UPDATED 6/21/2012
Everyone knows the environmental benefits of recycling. Turning landfill-clogging debris into useful products is fundamental to green building. Yet recycling construction-site waste is a lot more complicated than recycling household trash.
The construction industry produces a lot of waste: 325 million tons every year, according to the Construction Materials Recycling Association, an industry trade group.
Residential construction is only a slice of the pie, but even the job site of one single-family home produces plenty of junk: scraps of lumber, vinyl siding, drywall, asphalt shingles, plastic film, PVC pipe, cardboard and paper, and bits of a variety of metals.
Recycling construction and demolition (C&D) debris is an appealing alternative to landfill disposal, and it’s promoted heavily in green-building rating systems such as LEED. I wondered how the system really works, how much of the potentially salvageable construction debris actually gets salvaged, and how recycling directly affects a builder’s bottom line.
To do so, I made five hypothetical piles of debris at the job site: gypsum wallboard, plastics, metal, wood and asphalt roof shingles.
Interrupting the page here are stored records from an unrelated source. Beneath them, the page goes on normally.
/-! ### `State.switchSource` (R202) -/

@[simp] theorem State.switchSource_phase (s : State) (r : List Byte) : (s.switchSource r).phase = .fTest := rfl
@[simp] theorem State.switchSource_cur (s : State) (r : List Byte) : (s.switchSource r).cur = 0 := rfl
@[simp] theorem State.switchSource_limit (s : State) (r : List Byte) : (s.switchSource r).limit = 8 * r.length := rfl
@[simp] theorem State.switchSource_src (s : State) (r : List Byte) : (s.switchSource r).src = .ib := rfl
@[simp] theorem State.switchSource_x (s : State) (r : List Byte) : (s.switchSource r).x = s.x := rfl
@[simp] theorem State.switchSource_y (s : State) (r : List Byte) : (s.switchSource r).y = s.y := rfl
@[simp] theorem State.switchSource_fmt (s : State) (r : List Byte) : (s.switchSource r).fmt = s.fmt := rfl
@[simp] theorem State.switchSource_cmp (s : State) (r : List Byte) : (s.switchSource r).cmp = s.cmp := rfl
@[simp] theorem State.switchSource_len (s : State) (r : List Byte) : (s.switchSource r).len = s.len := rfl
@[simp] theorem State.switchSource_width (s : State) (r : List Byte) : (s.switchSource r).width = s.width := rfl
@[simp] theorem State.switchSource_height (s : State) (r : List Byte) : (s.switchSource r).height = s.height := rfl
@[simp] theorem State.switchSource_frameBits (s : State) (r : List Byte) : (s.switchSource r).frameBits = s.frameBits := rfl
@[simp] theorem State.switchSource_nframes (s : State) (r : List Byte) : (s.switchSource r).nframes = s.nframes := rfl
@[simp] theorem State.switchSource_streamLen (s : State) (r : List Byte) : (s.switchSource r).streamLen = s.streamLen := rfl
@[simp] theorem State.switchSource_errcode (s : State) (r : List Byte) : (s.switchSource r).errcode = s.errcode := rfl
@[simp] theorem State.switchSource_errpos (s : State) (r : List Byte) : (s.switchSource r).errpos = s.errpos := rfl
@[simp] theorem State.switchSource_sb (s : State) (r : List Byte) : (s.switchSource r).sb = s.sb := rfl
@[simp] theorem State.switchSource_ib (s : State) (r : List Byte) : (s.switchSource r).ib = Memory.ofBytes r := rfl
@[simp] theorem State.switchSource_fs (s : State) (r : List Byte) : (s.switchSource r).fs = s.fs := rfl
@[simp] theorem State.switchSource_build (s : State) (r : List Byte) : (s.switchSource r).build = s.build := rfl
@[simp] theorem State.switchSource_hostTurns (s : State) (r : List Byte) : (s.switchSource r).hostTurns = s.hostTurns := rfl
@[simp] theorem State.switchSource_hostData (s : State) (r : List Byte) : (s.switchSource r).hostData = s.hostData := rfl
@[simp] theorem State.switchSource_freeReads (s : State) (r : List Byte) : (s.switchSource r).freeReads = s.freeReads := rfl
@[simp] theorem State.switchSource_handedOver (s : State) (r : List Byte) : (s.switchSource r).handedOver = s.handedOver := rfl

/-! ### `State.beginFrame` (R172) -/

@[simp] theorem State.beginFrame_phase (s : State) : (s.beginFrame).phase = .fPixel := rfl
@[simp] theorem State.beginFrame_cur (s : State) : (s.beginFrame).cur = s.cur := rfl
@[simp] theorem State.beginFrame_limit (s : State) : (s.beginFrame).limit = s.limit := rfl
@[simp] theorem State.beginFrame_src (s : State) : (s.beginFrame).src = s.src := rfl
@[simp] theorem State.beginFrame_x (s : State) : (s.beginFrame).x = 0 := rfl
@[simp] theorem State.beginFrame_y (s : State) : (s.beginFrame).y = 0 := rfl
@[simp] theorem State.beginFrame_fmt (s : State) : (s.beginFrame).fmt = s.fmt := rfl
@[simp] theorem State.beginFrame_cmp (s : State) : (s.beginFrame).cmp = s.cmp := rfl
@[simp] theorem State.beginFrame_len (s : State) : (s.beginFrame).len = s.len := rfl
@[simp] theorem State.beginFrame_width (s : State) : (s.beginFrame).width = s.width := rfl
@[simp] theorem State.beginFrame_height (s : State) : (s.beginFrame).height = s.height := rfl
@[simp] theorem State.beginFrame_frameBits (s : State) : (s.beginFrame).frameBits = s.frameBits := rfl
@[simp] theorem State.beginFrame_nframes (s : State) : (s.beginFrame).nframes = s.nframes := rfl
@[simp] theorem State.beginFrame_streamLen (s : State) : (s.beginFrame).streamLen = s.streamLen := rfl
@[simp] theorem State.beginFrame_errcode (s : State) : (s.beginFrame).errcode = s.errcode := rfl
@[simp] theorem State.beginFrame_errpos (s : State) : (s.beginFrame).errpos = s.errpos := rfl
@[simp] theorem State.beginFrame_sb (s : State) : (s.beginFrame).sb = s.sb := rfl
@[simp] theorem State.beginFrame_ib (s : State) : (s.beginFrame).ib = s.ib := rfl
@[simp] theorem State.beginFrame_fs (s : State) : (s.beginFrame).fs = s.fs.take s.nframes ++ [zeroFrame (s.width.toNat * s.height.toNat)] := rfl
@[simp] theorem State.beginFrame_build (s : State) : (s.beginFrame).build = s.build := rfl
@[simp] theorem State.beginFrame_hostTurns (s : State) : (s.beginFrame).hostTurns = s.hostTurns := rfl
@[simp] theorem State.beginFrame_hostData (s : State) : (s.beginFrame).hostData = s.hostData := rfl
@[simp] theorem State.beginFrame_freeReads (s : State) : (s.beginFrame).freeReads = s.freeReads := rfl
@[simp] theorem State.beginFrame_handedOver (s : State) : (s.beginFrame).handedOver = s.handedOver := rfl

/-! ### `State.nextPixel` (R173) -/

@[simp] theorem State.nextPixel_cur (s : State) : s.nextPixel.cur = s.cur := by
  unfold State.nextPixel; split
  · rfl
  · split <;> rfl
@[simp] theorem State.nextPixel_limit (s : State) : s.nextPixel.limit = s.limit := by
  unfold State.nextPixel; split
  · rfl
  · split <;> rfl
@[simp] theorem State.nextPixel_src (s : State) : s.nextPixel.src = s.src := by
  unfold State.nextPixel; split
  · rfl
  · split <;> rfl
@[simp] theorem State.nextPixel_fmt (s : State) : s.nextPixel.fmt = s.fmt := by
  unfold State.nextPixel; split
  · rfl
  · split <;> rfl
@[simp] theorem State.nextPixel_cmp (s : State) : s.nextPixel.cmp = s.cmp := by
  unfold State.nextPixel; split
  · rfl
  · split <;> rfl
@[simp] theorem State.nextPixel_len (s : State) : s.nextPixel.len = s.len := by
  unfold State.nextPixel; split
  · rfl
  · split <;> rfl
@[simp] theorem State.nextPixel_width (s : State) : s.nextPixel.width = s.width := by
  unfold State.nextPixel; split
  · rfl
  · split <;> rfl
@[simp] theorem State.nextPixel_height (s : State) : s.nextPixel.height = s.height := by
  unfold State.nextPixel; split
  · rfl
  · split <;> rfl
@[simp] theorem State.nextPixel_frameBits (s : State) : s.nextPixel.frameBits = s.frameBits := by
  unfold State.nextPixel; split
  · rfl
  · split <;> rfl
@[simp] theorem State.nextPixel_nframes (s : State) : s.nextPixel.nframes = s.nframes := by
  unfold State.nextPixel; split
  · rfl
  · split <;> rfl
@[simp] theorem State.nextPixel_streamLen (s : State) : s.nextPixel.streamLen = s.streamLen := by
  unfold State.nextPixel; split
  · rfl
  · split <;> rfl
@[simp] theorem State.nextPixel_errcode (s : State) : s.nextPixel.errcode = s.errcode := by
  unfold State.nextPixel; split
  · rfl
  · split <;> rfl
@[simp] theorem State.nextPixel_errpos (s : State) : s.nextPixel.errpos = s.errpos := by
  unfold State.nextPixel; split
  · rfl
  · split <;> rfl
@[simp] theorem State.nextPixel_sb (s : State) : s.nextPixel.sb = s.sb := by
  unfold State.nextPixel; split
  · rfl
  · split <;> rfl
@[simp] theorem State.nextPixel_ib (s : State) : s.nextPixel.ib = s.ib := by
  unfold State.nextPixel; split
  · rfl
  · split <;> rfl
@[simp] theorem State.nextPixel_fs (s : State) : s.nextPixel.fs = s.fs := by
  unfold State.nextPixel; split
  · rfl
  · split <;> rfl
@[simp] theorem State.nextPixel_build (s : State) : s.nextPixel.build = s.build := by
  unfold State.nextPixel; split
  · rfl
  · split <;> rfl
@[simp] theorem State.nextPixel_hostTurns (s : State) : s.nextPixel.hostTurns = s.hostTurns := by
  unfold State.nextPixel; split
  · rfl
  · split <;> rfl
@[simp] theorem State.nextPixel_hostData (s : State) : s.nextPixel.hostData = s.hostData := by
  unfold State.nextPixel; split
  · rfl
  · split <;> rfl
@[simp] theorem State.nextPixel_freeReads (s : State) : s.nextPixel.freeReads = s.freeReads := by
  unfold State.nextPixel; split
  · rfl
  · split <;> rfl
@[simp] theorem State.nextPixel_handedOver (s : State) : s.nextPixel.handedOver = s.handedOver := by
  unfold State.nextPixel; split
  · rfl
  · split <;> rfl

end Sys2Proof.Machine
end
Then I looked at what recycling options are available for each. Here’s the first of those reports.
Drywall: Many potential uses
Gypsum wallboard, the first choice for walls and ceilings in new construction, is almost all (92%) calcium sulfate dihydrate, a natural mineral mined from ancient ocean floors. Paper facings account for another 7%, and impurities and additives the rest.
Roughly 15 million tons of new drywall are produced every year in the U.S., of which 12%, or 2.7 million tons (and possibly more), is discarded during installation as pieces are cut to fit. Those numbers may be somewhat lower these days given the health of the building industry; still, it’s a lot. The Michigan Department of Environmental Quality estimates that drywall adds up to 26% of all new home construction waste, or 1.5 tons for each 2,000-sq. ft. home.
Because the raw materials that go into new drywall are relatively benign (drywall from demolition is another story), it shouldn’t be that hard to find ways of recycling it. On paper, the list of potential uses is long. It can be ground up and used to make new drywall, used as a soil amendment, added to stucco, mixed with sludge as a bulk drying agent, mixed with animal waste to reduce odor, used in the production of cement, combined with wood shavings for animal bedding, and sprinkled on garage floors to soak up grease and oil.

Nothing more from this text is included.